**The task**
Exactly transcribe the line that holds "s.routes := rfl" and every remaining line of the records, up to and including the final one, with nothing else.

****************************************

/-! ### mapThreads -/

@[simp] theorem mapThreads_clk (p : Thread → Bool) (f : Thread → Thread) : (s.mapThreads p f).clk = s.clk := rfl
@[simp] theorem mapThreads_power (p : Thread → Bool) (f : Thread → Thread) : (s.mapThreads p f).power = s.power := rfl
@[simp] theorem mapThreads_resil (p : Thread → Bool) (f : Thread → Thread) : (s.mapThreads p f).resil = s.resil := rfl
@[simp] theorem mapThreads_nmwin (p : Thread → Bool) (f : Thread → Thread) : (s.mapThreads p f).nmwin = s.nmwin := rfl
@[simp] theorem mapThreads_faultRetryMax (p : Thread → Bool) (f : Thread → Thread) : (s.mapThreads p f).faultRetryMax = s.faultRetryMax := rfl
@[simp] theorem mapThreads_trctl (p : Thread → Bool) (f : Thread → Thread) : (s.mapThreads p f).trctl = s.trctl := rfl
@[simp] theorem mapThreads_launches (p : Thread → Bool) (f : Thread → Thread) : (s.mapThreads p f).launches = s.launches := rfl
@[simp] theorem mapThreads_teams (p : Thread → Bool) (f : Thread → Thread) : (s.mapThreads p f).teams = s.teams := rfl
@[simp] theorem mapThreads_groups (p : Thread → Bool) (f : Thread → Thread) : (s.mapThreads p f).groups = s.groups := rfl
@[simp] theorem mapThreads_cores (p : Thread → Bool) (f : Thread → Thread) : (s.mapThreads p f).cores = s.cores := rfl
@[simp] theorem mapThreads_main (p : Thread → Bool) (f : Thread → Thread) : (s.mapThreads p f).main = s.main := rfl
@[simp] theorem mapThreads_dsm (p : Thread → Bool) (f : Thread → Thread) : (s.mapThreads p f).dsm = s.dsm := rfl
@[simp] theorem mapThreads_sys (p : Thread → Bool) (f : Thread → Thread) : (s.mapThreads p f).sys = s.sys := rfl
@[simp] theorem mapThreads_absent (p : Thread → Bool) (f : Thread → Thread) : (s.mapThreads p f).absent = s.absent := rfl
@[simp] theorem mapThreads_dsmTags (p : Thread → Bool) (f : Thread → Thread) : (s.mapThreads p f).dsmTags = s.dsmTags := rfl
@[simp] theorem mapThreads_hist (p : Thread → Bool) (f : Thread → Thread) : (s.mapThreads p f).hist = s.hist := rfl
@[simp] theorem mapThreads_lineViews (p : Thread → Bool) (f : Thread → Thread) : (s.mapThreads p f).lineViews = s.lineViews := rfl
@[simp] theorem mapThreads_loads (p : Thread → Bool) (f : Thread → Thread) : (s.mapThreads p f).loads = s.loads := rfl
@[simp] theorem mapThreads_xfers (p : Thread → Bool) (f : Thread → Thread) : (s.mapThreads p f).xfers = s.xfers := rfl
@[simp] theorem mapThreads_tileOps (p : Thread → Bool) (f : Thread → Thread) : (s.mapThreads p f).tileOps = s.tileOps := rfl
@[simp] theorem mapThreads_tlbinvs (p : Thread → Bool) (f : Thread → Thread) : (s.mapThreads p f).tlbinvs = s.tlbinvs := rfl
@[simp] theorem mapThreads_queues (p : Thread → Bool) (f : Thread → Thread) : (s.mapThreads p f).queues = s.queues := rfl
@[simp] theorem mapThreads_lastQueue (p : Thread → Bool) (f : Thread → Thread) : (s.mapThreads p f).lastQueue = s.lastQueue := rfl
@[simp] theorem mapThreads_asids (p : Thread → Bool) (f : Thread → Thread) : (s.mapThreads p f).asids = s.asids := rfl
@[simp] theorem mapThreads_regions (p : Thread → Bool) (f : Thread → Thread) : (s.mapThreads p f).regions = s.regions := rfl
@[simp] theorem mapThreads_conversions (p : Thread → Bool) (f : Thread → Thread) : (s.mapThreads p f).conversions = s.conversions := rfl
@[simp] theorem mapThreads_placement (p : Thread → Bool) (f : Thread → Thread) : (s.mapThreads p f).placement = s.placement := rfl
@[simp] theorem mapThreads_transit (p : Thread → Bool) (f : Thread → Thread) : (s.mapThreads p f).transit = s.transit := rfl
@[simp] theorem mapThreads_dones (p : Thread → Bool) (f : Thread → Thread) : (s.mapThreads p f).dones = s.dones := rfl
@[simp] theorem mapThreads_mcast (p : Thread → Bool) (f : Thread → Thread) : (s.mapThreads p f).mcast = s.mcast := rfl
@[simp] theorem mapThreads_cadence (p : Thread → Bool) (f : Thread → Thread) : (s.mapThreads p f).cadence = s.cadence := rfl
@[simp] theorem mapThreads_quorum (p : Thread → Bool) (f : Thread → Thread) : (s.mapThreads p f).quorum = s.quorum := rfl
@[simp] theorem mapThreads_decls (p : Thread → Bool) (f : Thread → Thread) : (s.mapThreads p f).decls = s.decls := rfl
@[simp] theorem mapThreads_huddleStop (p : Thread → Bool) (f : Thread → Thread) : (s.mapThreads p f).huddleStop = s.huddleStop := rfl
@[simp] theorem mapThreads_stopGrp (p : Thread → Bool) (f : Thread → Thread) : (s.mapThreads p f).stopGrp = s.stopGrp := rfl
@[simp] theorem mapThreads_qresults (p : Thread → Bool) (f : Thread → Thread) : (s.mapThreads p f).qresults = s.qresults := rfl
@[simp] theorem mapThreads_qreplies (p : Thread → Bool) (f : Thread → Thread) : (s.mapThreads p f).qreplies = s.qreplies := rfl
@[simp] theorem mapThreads_faults (p : Thread → Bool) (f : Thread → Thread) : (s.mapThreads p f).faults = s.faults := rfl
@[simp] theorem mapThreads_faultsWaiting (p : Thread → Bool) (f : Thread → Thread) : (s.mapThreads p f).faultsWaiting = s.faultsWaiting := rfl
@[simp] theorem mapThreads_watch (p : Thread → Bool) (f : Thread → Thread) : (s.mapThreads p f).watch = s.watch := rfl
@[simp] theorem mapThreads_fabric (p : Thread → Bool) (f : Thread → Thread) : (s.mapThreads p f).fabric = s.fabric := rfl
@[simp] theorem mapThreads_outbox (p : Thread → Bool) (f : Thread → Thread) : (s.mapThreads p f).outbox = s.outbox := rfl
@[simp] theorem mapThreads_routes (p : Thread → Bool) (f : Thread → Thread) : (s.mapThreads p f).routes = s.routes := rfl
@[simp] theorem mapThreads_failedPorts (p : Thread → Bool) (f : Thread → Thread) : (s.mapThreads p f).failedPorts = s.failedPorts := rfl
@[simp] theorem mapThreads_bankUnits (p : Thread → Bool) (f : Thread → Thread) : (s.mapThreads p f).bankUnits = s.bankUnits := rfl
@[simp] theorem mapThreads_waitingCmds (p : Thread → Bool) (f : Thread → Thread) : (s.mapThreads p f).waitingCmds = s.waitingCmds := rfl
@[simp] theorem mapThreads_mailbox (p : Thread → Bool) (f : Thread → Thread) : (s.mapThreads p f).mailbox = s.mailbox := rfl
@[simp] theorem mapThreads_hostCtl (p : Thread → Bool) (f : Thread → Thread) : (s.mapThreads p f).hostCtl = s.hostCtl := rfl
@[simp] theorem mapThreads_badWords (p : Thread → Bool) (f : Thread → Thread) : (s.mapThreads p f).badWords = s.badWords := rfl
@[simp] theorem mapThreads_routers (p : Thread → Bool) (f : Thread → Thread) : (s.mapThreads p f).routers = s.routers := rfl
@[simp] theorem mapThreads_transits (p : Thread → Bool) (f : Thread → Thread) : (s.mapThreads p f).transits = s.transits := rfl
@[simp] theorem mapThreads_gateways (p : Thread → Bool) (f : Thread → Thread) : (s.mapThreads p f).gateways = s.gateways := rfl
@[simp] theorem mapThreads_golden (p : Thread → Bool) (f : Thread → Thread) : (s.mapThreads p f).golden = s.golden := rfl
@[simp] theorem mapThreads_nextId (p : Thread → Bool) (f : Thread → Thread) : (s.mapThreads p f).nextId = s.nextId := rfl
@[simp] theorem mapThreads_freeCount (p : Thread → Bool) (f : Thread → Thread) : (s.mapThreads p f).freeCount = s.freeCount := rfl
@[simp] theorem mapThreads_agenda (p : Thread → Bool) (f : Thread → Thread) : (s.mapThreads p f).agenda = s.agenda := rfl
@[simp] theorem mapThreads_cur (p : Thread → Bool) (f : Thread → Thread) : (s.mapThreads p f).cur = s.cur := rfl
@[simp] theorem mapThreads_shadow (p : Thread → Bool) (f : Thread → Thread) : (s.mapThreads p f).shadow = s.shadow := rfl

****************************************

**Answer section**
@[simp] theorem mapThreads_routes (p : Thread → Bool) (f : Thread → Thread) : (s.mapThreads p f).routes = s.routes := rfl
@[simp] theorem mapThreads_failedPorts (p : Thread → Bool) (f : Thread → Thread) : (s.mapThreads p f).failedPorts = s.failedPorts := rfl
@[simp] theorem mapThreads_bankUnits (p : Thread → Bool) (f : Thread → Thread) : (s.mapThreads p f).bankUnits = s.bankUnits := rfl
@[simp] theorem mapThreads_waitingCmds (p : Thread → Bool) (f : Thread → Thread) : (s.mapThreads p f).waitingCmds = s.waitingCmds := rfl
@[simp] theorem mapThreads_mailbox (p : Thread → Bool) (f : Thread → Thread) : (s.mapThreads p f).mailbox = s.mailbox := rfl
@[simp] theorem mapThreads_hostCtl (p : Thread → Bool) (f : Thread → Thread) : (s.mapThreads p f).hostCtl = s.hostCtl := rfl
@[simp] theorem mapThreads_badWords (p : Thread → Bool) (f : Thread → Thread) : (s.mapThreads p f).badWords = s.badWords := rfl
@[simp] theorem mapThreads_routers (p : Thread → Bool) (f : Thread → Thread) : (s.mapThreads p f).routers = s.routers := rfl
@[simp] theorem mapThreads_transits (p : Thread → Bool) (f : Thread → Thread) : (s.mapThreads p f).transits = s.transits := rfl
@[simp] theorem mapThreads_gateways (p : Thread → Bool) (f : Thread → Thread) : (s.mapThreads p f).gateways = s.gateways := rfl
@[simp] theorem mapThreads_golden (p : Thread → Bool) (f : Thread → Thread) : (s.mapThreads p f).golden = s.golden := rfl
@[simp] theorem mapThreads_nextId (p : Thread → Bool) (f : Thread → Thread) : (s.mapThreads p f).nextId = s.nextId := rfl
@[simp] theorem mapThreads_freeCount (p : Thread → Bool) (f : Thread → Thread) : (s.mapThreads p f).freeCount = s.freeCount := rfl
@[simp] theorem mapThreads_agenda (p : Thread → Bool) (f : Thread → Thread) : (s.mapThreads p f).agenda = s.agenda := rfl
@[simp] theorem mapThreads_cur (p : Thread → Bool) (f : Thread → Thread) : (s.mapThreads p f).cur = s.cur := rfl
@[simp] theorem mapThreads_shadow (p : Thread → Bool) (f : Thread → Thread) : (s.mapThreads p f).shadow = s.shadow := rfl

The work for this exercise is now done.